[Saved entries]
>>>

-- ==== Sys2Proof/Safety.lean ====
section
/-! DEFINITION. The terms that claims use: a group's registers as software sees them, what an instruction leaves alone, what an issue does
to the lanes, and the invariant that every step keeps. -/

namespace Sys2Proof.Safety

open Sys2Proof.Machine

/-- A vector register in a lane (R106). -/
def vreg (g : Group) (n l : Nat) : Word := laneW (Fm.getD g.v n []) l

/-- A scalar register; s0 reads 0 (R108). -/
def sreg (g : Group) (n : Nat) : DWord := if n = 0 then 0 else Fm.getD g.s n 0

/-- A predicate register (R109). -/
def preg (g : Group) (n : Nat) : LaneMask := Fm.getD g.p n 0

/-- A latch in a lane (R74). -/
def latch (g : Group) (n l : Nat) : Word := laneW (Fm.getD g.b n []) l

/-- A group's registers after an instruction, as functions of their numbers and lanes; GS as a function of the cycles from now, since the bits of
fixed-latency instructions come when those complete (R52). -/
structure Regs where
  v  : Nat → Nat → Word
  s  : Nat → DWord
  p  : Nat → LaneMask
  gs : Nat → DWord

/-- A group's registers. -/
def regsOf (g : Group) : Regs := { v := vreg g, s := sreg g, p := preg g, gs := fun n => g.gs ||| gsDue g.gsq n }

/-- A group's registers are `r`. -/
def RegsAre (h : Group) (r : Regs) : Prop :=
  (∀ n l, l < 64 → vreg h n l = r.v n l) ∧ (∀ n, sreg h n = r.s n) ∧ (∀ n, preg h n = r.p n) ∧ ∀ n, h.gs ||| gsDue h.gsq n = r.gs n

/-- A vector register takes a value in some lanes. -/
def Regs.setV (r : Regs) (d : Nat) (act : LaneMask) (x : Nat → Word) : Regs :=
  { r with v := fun n l => if n = d ∧ act.getLsbD l = true then x l else r.v n l }

/-- A pair of vector registers takes a 64-bit value in some lanes (R107). -/
def Regs.setW (r : Regs) (d : Nat) (act : LaneMask) (x : Nat → DWord) : Regs :=
  { r with v := fun n l => if act.getLsbD l = true then
      (if n = d + 1 then (x l >>> 32).setWidth 32 else if n = d then (x l).setWidth 32 else r.v n l) else r.v n l }

/-- A scalar register takes a value; s0 does not (R108). -/
def Regs.setS (r : Regs) (d : Nat) (x : DWord) : Regs := { r with s := fun n => if n = d ∧ n ≠ 0 then x else r.s n }

/-- A predicate takes a value in some lanes (R109). -/
def Regs.setP (r : Regs) (d : Nat) (act m : LaneMask) : Regs :=
  { r with p := fun n => if n = d then (r.p n &&& ~~~ act) ||| (m &&& act) else r.p n }

/-- GS bits are set (R51). -/
def Regs.orGs (r : Regs) (b : DWord) : Regs := { r with gs := fun n => r.gs n ||| b }

/-- GS bits are set when a fixed-latency instruction completes, so many cycles from now (R52, R85). -/
def Regs.orGsAt (r : Regs) (lat : Nat) (b : DWord) : Regs := { r with gs := fun n => if lat ≤ n then r.gs n ||| b else r.gs n }

/-- Everything of a group but its vector, scalar and predicate registers, latches, GS, and where its lanes stand: its special registers, its
flags, what it waits for. -/
def SameRest (g h : Group) : Prop :=
  h.team = g.team ∧ h.index = g.index ∧ h.core = g.core ∧ h.slot = g.slot ∧ h.budget = g.budget ∧ h.flags = g.flags ∧ h.gsarm = g.gsarm ∧
    h.crack = g.crack ∧ h.held = g.held ∧ h.trapvec = g.trapvec ∧ h.trapinfo = g.trapinfo ∧ h.kwin = g.kwin ∧ h.hold = g.hold ∧
    h.fence = g.fence ∧ h.times = g.times ∧ h.deferred = g.deferred ∧ h.batches = g.batches ∧ h.halted = g.halted ∧ h.ended = g.ended ∧
    h.away = g.away ∧
    ∀ l, l < 64 → (h.lane l).trapPc = (g.lane l).trapPc ∧ (h.lane l).trapCause = (g.lane l).trapCause ∧
      (h.lane l).trapAddr = (g.lane l).trapAddr

/-- Lanes that do not wait stay as they are; a WAITING lane may be released (R38, R169). -/
def LanesStay (g h : Group) (l : Nat) : Prop := (g.lane l).waiting = false → h.lane l = g.lane l

/-- Another group after an issue: its registers stand; its latches stand or are lost (R74); its lanes stand unless they waited. -/
def Undisturbed (g h : Group) : Prop :=
  RegsAre h (regsOf g) ∧ SameRest g h ∧ (h.b = g.b ∨ h.b = []) ∧ ∀ l, LanesStay g h l

/-- No part of the state but groups, teams, the pipes' last users, the counter of free values and the performance counters. -/
def OnlyGroups (s t : State) : Prop :=
  t = { s with groups := t.groups, teams := t.teams, pipes := t.pipes, freeCtr := t.freeCtr, pmus := t.pmus }

/-- Teams as they were but for phases of barriers that end. -/
def TeamsKept (s t : State) : Prop :=
  ∀ k, (Fm.get? t.teams k).map (fun x => { x with barriers := [] }) = (Fm.get? s.teams k).map fun x => { x with barriers := [] }

/-- Two entries are both absent, or stand in a relation. -/
def Both {α : Type} (r : α → α → Prop) : Option α → Option α → Prop
  | none, none => True
  | some x, some y => r x y
  | _, _ => False

/-- Every other group after an issue. -/
def OthersKept (s t : State) (gid : Nat) : Prop :=
  ∀ k, k ≠ gid → Both Undisturbed (Fm.get? s.groups k) (Fm.get? t.groups k)

/-- A latch chain whose lane faulted ends with this issue, and the group's latches are lost (R76). -/
def chainLost (i : Iss) (stays : Bool) : Bool :=
  match i.g.chain with
  | some c => c.faulted && (c.left ≤ 1 || !stays)
  | none => false

/-- The performance counters stand, but that the core counts an instruction (R354). -/
def Counted (s t : State) (i : Iss) : Prop := t.pmus = s.pmus ∨ t.pmus = (countUnit s i.g.core 2 [worldOf s i.g]).pmus

/-- What an issue that ends no team does (R29, R35). From a state `s`, its group, which is `k` in everything but registers, latches, and where
its lanes stand, gets the registers `r`, and `q` holds of it; each issuing lane goes to its pair in `nx` and its state in `st`; nothing else
of the state changes: no memory, no flag, no special register, no other lane that does not wait, no register of another group. -/
def SettledAt (s t : State) (i : Iss) (k : Group) (r : Regs) (nx : Nat → Pair) (st : Nat → LaneState) (q : Group → Prop) : Prop :=
  OnlyGroups s t ∧ Counted s t i ∧ TeamsKept s t ∧ OthersKept s t i.gid ∧
    ∃ h, Fm.get? t.groups i.gid = some h ∧ SameRest k h ∧ RegsAre h r ∧ q h ∧
      ∀ l, l < 64 → if i.lanes.getLsbD l then (h.lane l).st = st l ∧ (h.lane l).pair = nx l else LanesStay k h l

/-- An issue after which every issuing lane is ISSUABLE. -/
def Settled (s t : State) (i : Iss) (k : Group) (r : Regs) (nx : Nat → Pair) (q : Group → Prop) : Prop :=
  SettledAt s t i k r nx (fun _ => .issuable) q

/-- An instruction that raises nothing: the latches become `b`, and are lost if their chain ends with a fault (R74, R76). -/
def IssuedAs (s t : State) (i : Iss) (k : Group) (r : Regs) (b : Nat → Nat → Word) (nx : Nat → Pair) : Prop :=
  Settled s t i k r nx fun h => ∀ n l, l < 64 → latch h n l =
    if chainLost i ((List.range 64).any fun k => i.lanes.getLsbD k && nx k == (pcNext i.pcI, i.e.prio)) then 0 else b n l

/-- An issue after which the group's flags, special registers and what it waits for are as before. -/
def Issued (s t : State) (i : Iss) (r : Regs) (b : Nat → Nat → Word) (nx : Nat → Pair) : Prop := IssuedAs s t i i.g r b nx

/-- The bundle after the instruction, at the entry's priority (R29). -/
def onward (i : Iss) (_l : Nat) : Pair := (pcNext i.pcI, i.e.prio)

/-- The group of an issue whose lanes of a set enter TRAPVEC (R35, R175): TRAPPC, TRAPCAUSE and TRAPADDR are written in each entering lane,
TRAPINFO.WORD once, with the word of the lowest one. -/
def entered (k : Group) (m : LaneMask) (tr : Nat → TrapAt) : Group :=
  { k with
    lanes := lanesOf fun l => if m.getLsbD l then
        { k.lane l with trapPc := trapPcOf (tr l).at_, trapCause := trapCauseOf (tr l).f, trapAddr := (tr l).f.addr }
      else k.lane l
    trapinfo := infoWord k.trapinfo (tr (firstLane m)).f.word }

/-- Lanes of a set take an exception and no team is killed (R35, R175): they go to (TRAPVEC, 63) and the saved registers are written; the
other issuing lanes move on; registers stand as `r` says; outside a chain the group's latches and its SCHED cover are lost. -/
def ExceptedAs (s t : State) (i : Iss) (k : Group) (r : Regs) (m : LaneMask) (tr : Nat → TrapAt) : Prop :=
  Settled s t i (entered k m tr) r (fun l => if m.getLsbD l then (i.g.vec, 63) else (pcNext i.pcI, i.e.prio)) fun h =>
    i.g.chain = none → h.b = [] ∧ h.cover = none

/-- The instruction issues, and lanes of a set take an exception. -/
def Excepted (s t : State) (i : Iss) (k : Group) (m : LaneMask) (tr : Nat → TrapAt) : Prop := ExceptedAs s t i k (regsOf i.g) m tr

/-- The instruction is not issued: every issuing lane takes an exception at the bundle, and the registers are as they were before it (R346). -/
def NotIssued (s t : State) (i : Iss) (tr : Nat → TrapAt) : Prop :=
  ∀ g, Fm.get? s.groups i.gid = some g → ExceptedAs s t i i.g (regsOf g) i.lanes tr ∧ t.pmus = s.pmus

/-- No trap of the set kills the team: no lane stands at priority 63 and there is a handler (R36, R176). -/
def Handled (i : Iss) (m : LaneMask) (tr : Nat → TrapAt) : Prop :=
  i.g.vec ≠ 0 ∧ ∀ l, l < 64 → m.getLsbD l = true → (tr l).at_.2 ≠ 63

<<<

• [TASK STATEMENT] An exact copy of the entries from the line containing "def NotIssued (s" through the last line is the expected answer.

• [YOUR SOLUTION]
def NotIssued (s t : State) (i : Iss) (tr : Nat → TrapAt) : Prop :=
  ∀ g, Fm.get? s.groups i.gid = some g → ExceptedAs s t i i.g (regsOf g) i.lanes tr ∧ t.pmus = s.pmus

/-- No trap of the set kills the team: no lane stands at priority 63 and there is a handler (R36, R176). -/
def Handled (i : Iss) (m : LaneMask) (tr : Nat → TrapAt) : Prop :=
  i.g.vec ≠ 0 ∧ ∀ l, l < 64 → m.getLsbD l = true → (tr l).at_.2 ≠ 63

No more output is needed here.